▼

-- ==== Sys2Proof/Machine/Binnacle.lean ====
section
/-! DEFINITION. Machine/Binnacle: the meanings of the binnacle's own steps: monitors (R262), the binnacle's
lockstep, watchdog and start-up (R264, R368, R372), the commit of a record and its persistent copy
(R266, R278), and the safety message (R270, R271). -/

namespace Sys2Proof.Machine

/-- Number of a clock domain, in the order of DOMAIN_CLOCK_KHZ (R380; DEDUCED, log 25). -/
def domainCode (d : Sys2Proof.Domain) : Nat :=
  match d with
  | .aon => 0 | .ctl => 1 | .sense => 2 | .bin => 3 | .host => 4 | .ingest => 5 | .fab => 6 | .array => 7
  | .mem => 8

/-- Number of a core rail, in the order of R262 (DEDUCED, log 25). -/
def railCode (r : Sys2Proof.Rail) : Nat :=
  match r with
  | .array => 0 | .logic => 1 | .sram => 2

/-- R358: whether a clock domain runs in the present power state. Boot counts as STANDBY. -/
def State.domainRuns (s : State) (d : Sys2Proof.Domain) : Bool :=
  match d with
  | .aon => true
  | .ctl | .sense | .bin | .host => !s.dormant
  | .ingest | .fab | .mem => s.power.state == .ready || s.power.state == .run
  | .array => s.arrs.any (·.powered)

/-- Whether a core rail is monitored: VDD_ARR may be absent while no array is powered (R397). -/
def State.railWatched (s : State) (r : Sys2Proof.Rail) : Bool :=
  !s.dormant && (match r with | .array => s.arrs.any (·.powered) | .logic | .sram => true)

/-- R262: a clock leaves its window; one violation is one fault. -/
def doClockFault (t : Nat) (d : Sys2Proof.Domain) (s : State) : State :=
  let s := s.advance t
  if !(s.domainRuns d) || s.bin.clocks.contains d then s
  else
    let s := { s with bin := { s.bin with clocks := s.bin.clocks ++ [d] } }
    if s.dormant then s else s.raise (Detection.plain 1 7 (domainCode d) 6)

def execClockFault (t : Nat) (d : Sys2Proof.Domain) (s : State) : Host.Outcome State Fault Refusal :=
  .next (doClockFault t d s)

/-- R262: a core rail leaves its window. -/
def doVoltageFault (t : Nat) (r : Sys2Proof.Rail) (s : State) : State :=
  let s := s.advance t
  if !(s.railWatched r) || s.bin.rails.contains r then s
  else
    let s := { s with bin := { s.bin with rails := s.bin.rails ++ [r] } }
    s.raise (Detection.plain 1 8 (railCode r) 7)

def execVoltageFault (t : Nat) (r : Sys2Proof.Rail) (s : State) : Host.Outcome State Fault Refusal :=
  .next (doVoltageFault t r s)

/-- R262: a clock is inside its window again. -/
def doClockFaultCleared (t : Nat) (d : Sys2Proof.Domain) (s : State) : State :=
  let s := s.advance t
  { s with bin := { s.bin with clocks := s.bin.clocks.filter (· != d) } }

def execClockFaultCleared (t : Nat) (d : Sys2Proof.Domain) (s : State) : Host.Outcome State Fault Refusal :=
  .next (doClockFaultCleared t d s)

/-- R262: a core rail is inside its window again. -/
def doVoltageFaultCleared (t : Nat) (r : Sys2Proof.Rail) (s : State) : State :=
  let s := s.advance t
  { s with bin := { s.bin with rails := s.bin.rails.filter (· != r) } }

def execVoltageFaultCleared (t : Nat) (r : Sys2Proof.Rail) (s : State) : Host.Outcome State Fault Refusal :=
  .next (doVoltageFaultCleared t r s)

/-- R264: the binnacle's lockstep comparator fires; BIN is off in DORMANT (R358). -/
def doBinnacleLockstepMismatch (t : Nat) (s : State) : State :=
  let s := s.advance t
  if s.dormant then s else s.lockstepMismatch

def execBinnacleLockstepMismatch (t : Nat) (s : State) : Host.Outcome State Fault Refusal :=
  .next (doBinnacleLockstepMismatch t s)

/-- R368: the binnacle watchdog expires. -/
def doBinnacleWatchdog (t : Nat) (s : State) : State :=
  let s := s.advance t
  if s.dormant then s else s.binnacleReset

def execBinnacleWatchdog (t : Nat) (s : State) : Host.Outcome State Fault Refusal :=
  .next (doBinnacleWatchdog t s)

/-- R372: the self-test passes. It follows the loading of the binnacle's firmware, so that it shows in BOOTING that
a valid image was found; a boot that found none leaves it out (R376). -/
def doBinnacleStart (t : Nat) (s : State) : State :=
  let s := s.advance t
  if s.dormant || s.power.romOnly || !(s.power.binnacleOk || s.power.state == .booting) then s
  else { s with power := { s.power with binnacleOk := true } }.binnacleUp

def execBinnacleStart (t : Nat) (s : State) : Host.Outcome State Fault Refusal :=
  .next (doBinnacleStart t s)

/-- R266 steps 2 to 6 for the oldest reaction; not due while it waits for its verdict. -/
def doLogbookCommit (t : Nat) (s : State) : State :=
  let s := s.advance t
  match s.bin.reactions with
  | [] => s
  | r :: rest =>
    if r.verdictOf.isSome || s.dormant then s
    else { s with bin := { s.bin with reactions := rest } }.react r

def execLogbookCommit (t : Nat) (s : State) : Host.Outcome State Fault Refusal :=
  .next (doLogbookCommit t s)

/-- R278: one persistent copy. -/
def doPersistCopy (t : Nat) (s : State) : State := (s.advance t).copyOldest

def execPersistCopy (t : Nat) (s : State) : Host.Outcome State Fault Refusal :=
  .next (doPersistCopy t s)

/-- R271: the PERIODIC message for the tick just closed falls due SAFETY_MSG_OFFSET after the meridian that
closed it, once. -/
def doSafetyMsgPeriodic (s : State) : State :=
  match s.tick.history with
  | (_, m1) :: (n, m0) :: _ =>
    let s := s.advance (m1 + s.numAt Adr.safetyMsgOffset * 1000)
    if s.bin.described == some n || s.dormant then s
    else
      let s := s.queueMessage n 0 (s.outputValid n) s.bin.safetyInLast m0
      { s with bin := { s.bin with described := some n } }
  | _ => s

def execSafetyMsgPeriodic (s : State) : Host.Outcome State Fault Refusal := .next (doSafetyMsgPeriodic s)

/-- R270: the queued message is sent on the selected controller. The CAN FD controllers stand still during a
controller reset (R369, R371). -/
def doSafetyMsgTransmit (t : Nat) (s : State) : State :=
  let s := s.advance t
  match s.bin.message with
  | none => s
  | some b =>
    if !s.ctlRuns || s.dormant then s
    else
      let s := s.emit (.safetyFrame (s.numAt Adr.safetyCanController) (s.numAt Adr.safetyMsgId) b)
      { s with bin := { s.bin with message := none } }.bump Adr.safetyMsgSent

def execSafetyMsgTransmit (t : Nat) (s : State) : Host.Outcome State Fault Refusal :=
  .next (doSafetyMsgTransmit t s)

end Sys2Proof.Machine
end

▲

▸ Task directions
Retype exactly the lines above, from the one with "if s.dormant then s else s.raise" through the one with "watchdog expires. -/", inclusive.

▸ Solution for this exercise
    if s.dormant then s else s.raise (Detection.plain 1 7 (domainCode d) 6)

def execClockFault (t : Nat) (d : Sys2Proof.Domain) (s : State) : Host.Outcome State Fault Refusal :=
  .next (doClockFault t d s)

/-- R262: a core rail leaves its window. -/
def doVoltageFault (t : Nat) (r : Sys2Proof.Rail) (s : State) : State :=
  let s := s.advance t
  if !(s.railWatched r) || s.bin.rails.contains r then s
  else
    let s := { s with bin := { s.bin with rails := s.bin.rails ++ [r] } }
    s.raise (Detection.plain 1 8 (railCode r) 7)

def execVoltageFault (t : Nat) (r : Sys2Proof.Rail) (s : State) : Host.Outcome State Fault Refusal :=
  .next (doVoltageFault t r s)

/-- R262: a clock is inside its window again. -/
def doClockFaultCleared (t : Nat) (d : Sys2Proof.Domain) (s : State) : State :=
  let s := s.advance t
  { s with bin := { s.bin with clocks := s.bin.clocks.filter (· != d) } }

def execClockFaultCleared (t : Nat) (d : Sys2Proof.Domain) (s : State) : Host.Outcome State Fault Refusal :=
  .next (doClockFaultCleared t d s)

/-- R262: a core rail is inside its window again. -/
def doVoltageFaultCleared (t : Nat) (r : Sys2Proof.Rail) (s : State) : State :=
  let s := s.advance t
  { s with bin := { s.bin with rails := s.bin.rails.filter (· != r) } }

def execVoltageFaultCleared (t : Nat) (r : Sys2Proof.Rail) (s : State) : Host.Outcome State Fault Refusal :=
  .next (doVoltageFaultCleared t r s)

/-- R264: the binnacle's lockstep comparator fires; BIN is off in DORMANT (R358). -/
def doBinnacleLockstepMismatch (t : Nat) (s : State) : State :=
  let s := s.advance t
  if s.dormant then s else s.lockstepMismatch

def execBinnacleLockstepMismatch (t : Nat) (s : State) : Host.Outcome State Fault Refusal :=
  .next (doBinnacleLockstepMismatch t s)

/-- R368: the binnacle watchdog expires. -/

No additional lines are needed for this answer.